For the entries below, repeat exactly each line starting with the one that contains "a == 0 || (u.opc" and going on through the one that contains "(((List.range 64).filter (fun", and no others.

Data section start

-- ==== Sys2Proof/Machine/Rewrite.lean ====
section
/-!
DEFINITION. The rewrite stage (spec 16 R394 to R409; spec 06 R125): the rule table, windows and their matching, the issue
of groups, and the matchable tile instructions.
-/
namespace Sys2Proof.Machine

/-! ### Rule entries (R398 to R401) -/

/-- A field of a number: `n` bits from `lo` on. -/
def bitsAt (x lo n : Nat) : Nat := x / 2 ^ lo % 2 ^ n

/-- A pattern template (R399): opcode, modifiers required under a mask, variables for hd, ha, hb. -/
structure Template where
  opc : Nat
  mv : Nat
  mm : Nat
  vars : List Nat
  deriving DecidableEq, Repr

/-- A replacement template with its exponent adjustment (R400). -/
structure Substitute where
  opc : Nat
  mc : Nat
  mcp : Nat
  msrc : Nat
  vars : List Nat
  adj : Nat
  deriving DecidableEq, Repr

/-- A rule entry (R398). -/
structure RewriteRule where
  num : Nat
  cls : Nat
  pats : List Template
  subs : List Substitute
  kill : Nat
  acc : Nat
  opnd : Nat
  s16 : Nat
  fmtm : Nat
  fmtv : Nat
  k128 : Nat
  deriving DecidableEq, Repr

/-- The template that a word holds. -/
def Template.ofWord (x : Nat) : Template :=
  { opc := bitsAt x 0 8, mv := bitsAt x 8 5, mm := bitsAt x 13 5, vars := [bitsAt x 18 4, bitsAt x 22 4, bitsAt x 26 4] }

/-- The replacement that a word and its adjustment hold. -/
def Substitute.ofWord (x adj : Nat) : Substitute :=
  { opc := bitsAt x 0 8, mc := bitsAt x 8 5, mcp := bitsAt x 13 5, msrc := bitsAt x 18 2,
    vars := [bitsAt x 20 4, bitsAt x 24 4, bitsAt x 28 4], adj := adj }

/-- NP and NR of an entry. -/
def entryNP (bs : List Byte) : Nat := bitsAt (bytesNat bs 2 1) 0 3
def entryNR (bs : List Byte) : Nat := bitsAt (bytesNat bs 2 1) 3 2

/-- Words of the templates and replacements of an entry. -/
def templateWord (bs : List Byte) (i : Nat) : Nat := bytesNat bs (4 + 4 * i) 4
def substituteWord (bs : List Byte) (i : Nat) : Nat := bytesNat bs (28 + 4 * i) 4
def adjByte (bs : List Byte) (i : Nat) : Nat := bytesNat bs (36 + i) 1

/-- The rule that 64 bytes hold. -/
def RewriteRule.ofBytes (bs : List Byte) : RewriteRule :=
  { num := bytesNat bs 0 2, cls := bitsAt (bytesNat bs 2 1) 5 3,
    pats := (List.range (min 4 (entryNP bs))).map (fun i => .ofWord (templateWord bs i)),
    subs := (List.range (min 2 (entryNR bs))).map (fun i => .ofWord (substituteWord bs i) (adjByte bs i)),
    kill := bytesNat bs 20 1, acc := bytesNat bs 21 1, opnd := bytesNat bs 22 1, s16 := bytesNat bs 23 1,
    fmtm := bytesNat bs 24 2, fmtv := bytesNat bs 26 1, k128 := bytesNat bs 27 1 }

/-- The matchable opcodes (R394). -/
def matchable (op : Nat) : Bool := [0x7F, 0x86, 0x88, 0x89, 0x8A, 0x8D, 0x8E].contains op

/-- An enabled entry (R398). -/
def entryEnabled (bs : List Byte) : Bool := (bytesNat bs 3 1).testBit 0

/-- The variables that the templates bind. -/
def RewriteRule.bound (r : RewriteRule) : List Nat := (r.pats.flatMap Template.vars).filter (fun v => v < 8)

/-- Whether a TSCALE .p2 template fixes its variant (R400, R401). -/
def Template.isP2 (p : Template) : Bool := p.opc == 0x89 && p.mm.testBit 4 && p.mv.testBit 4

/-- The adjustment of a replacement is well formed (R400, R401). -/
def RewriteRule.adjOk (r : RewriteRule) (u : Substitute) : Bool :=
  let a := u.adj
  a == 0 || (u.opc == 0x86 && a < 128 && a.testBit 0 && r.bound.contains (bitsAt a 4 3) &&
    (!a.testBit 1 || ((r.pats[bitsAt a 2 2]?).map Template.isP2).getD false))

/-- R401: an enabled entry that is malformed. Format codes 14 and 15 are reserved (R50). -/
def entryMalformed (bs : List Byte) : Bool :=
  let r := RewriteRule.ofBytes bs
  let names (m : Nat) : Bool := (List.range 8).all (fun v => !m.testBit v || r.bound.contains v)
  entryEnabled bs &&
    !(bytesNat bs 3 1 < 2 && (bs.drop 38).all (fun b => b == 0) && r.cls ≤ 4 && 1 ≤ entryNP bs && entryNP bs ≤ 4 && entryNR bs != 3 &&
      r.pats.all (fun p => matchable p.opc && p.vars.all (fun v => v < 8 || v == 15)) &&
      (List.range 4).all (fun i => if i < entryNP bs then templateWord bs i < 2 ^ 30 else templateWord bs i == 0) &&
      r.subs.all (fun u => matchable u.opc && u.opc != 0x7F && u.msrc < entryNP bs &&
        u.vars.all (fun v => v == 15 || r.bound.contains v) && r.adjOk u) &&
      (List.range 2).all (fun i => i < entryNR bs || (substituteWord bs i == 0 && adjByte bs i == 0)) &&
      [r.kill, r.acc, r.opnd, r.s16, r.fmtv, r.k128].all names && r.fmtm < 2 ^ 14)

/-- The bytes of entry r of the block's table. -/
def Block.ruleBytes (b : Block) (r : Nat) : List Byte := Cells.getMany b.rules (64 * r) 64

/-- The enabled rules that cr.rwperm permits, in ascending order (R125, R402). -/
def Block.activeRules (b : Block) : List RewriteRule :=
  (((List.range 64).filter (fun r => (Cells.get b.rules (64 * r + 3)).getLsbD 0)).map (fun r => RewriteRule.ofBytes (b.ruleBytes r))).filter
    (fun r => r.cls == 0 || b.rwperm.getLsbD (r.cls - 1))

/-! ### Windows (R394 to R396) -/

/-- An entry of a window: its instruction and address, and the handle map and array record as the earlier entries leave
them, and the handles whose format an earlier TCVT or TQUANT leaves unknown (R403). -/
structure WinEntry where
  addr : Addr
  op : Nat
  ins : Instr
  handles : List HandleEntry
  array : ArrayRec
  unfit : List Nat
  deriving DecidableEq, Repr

Data section end

(Result of this exercise)
  a == 0 || (u.opc == 0x86 && a < 128 && a.testBit 0 && r.bound.contains (bitsAt a 4 3) &&
    (!a.testBit 1 || ((r.pats[bitsAt a 2 2]?).map Template.isP2).getD false))

/-- R401: an enabled entry that is malformed. Format codes 14 and 15 are reserved (R50). -/
def entryMalformed (bs : List Byte) : Bool :=
  let r := RewriteRule.ofBytes bs
  let names (m : Nat) : Bool := (List.range 8).all (fun v => !m.testBit v || r.bound.contains v)
  entryEnabled bs &&
    !(bytesNat bs 3 1 < 2 && (bs.drop 38).all (fun b => b == 0) && r.cls ≤ 4 && 1 ≤ entryNP bs && entryNP bs ≤ 4 && entryNR bs != 3 &&
      r.pats.all (fun p => matchable p.opc && p.vars.all (fun v => v < 8 || v == 15)) &&
      (List.range 4).all (fun i => if i < entryNP bs then templateWord bs i < 2 ^ 30 else templateWord bs i == 0) &&
      r.subs.all (fun u => matchable u.opc && u.opc != 0x7F && u.msrc < entryNP bs &&
        u.vars.all (fun v => v == 15 || r.bound.contains v) && r.adjOk u) &&
      (List.range 2).all (fun i => i < entryNR bs || (substituteWord bs i == 0 && adjByte bs i == 0)) &&
      [r.kill, r.acc, r.opnd, r.s16, r.fmtv, r.k128].all names && r.fmtm < 2 ^ 14)

/-- The bytes of entry r of the block's table. -/
def Block.ruleBytes (b : Block) (r : Nat) : List Byte := Cells.getMany b.rules (64 * r) 64

/-- The enabled rules that cr.rwperm permits, in ascending order (R125, R402). -/
def Block.activeRules (b : Block) : List RewriteRule :=
  (((List.range 64).filter (fun r => (Cells.get b.rules (64 * r + 3)).getLsbD 0)).map (fun r => RewriteRule.ofBytes (b.ruleBytes r))).filter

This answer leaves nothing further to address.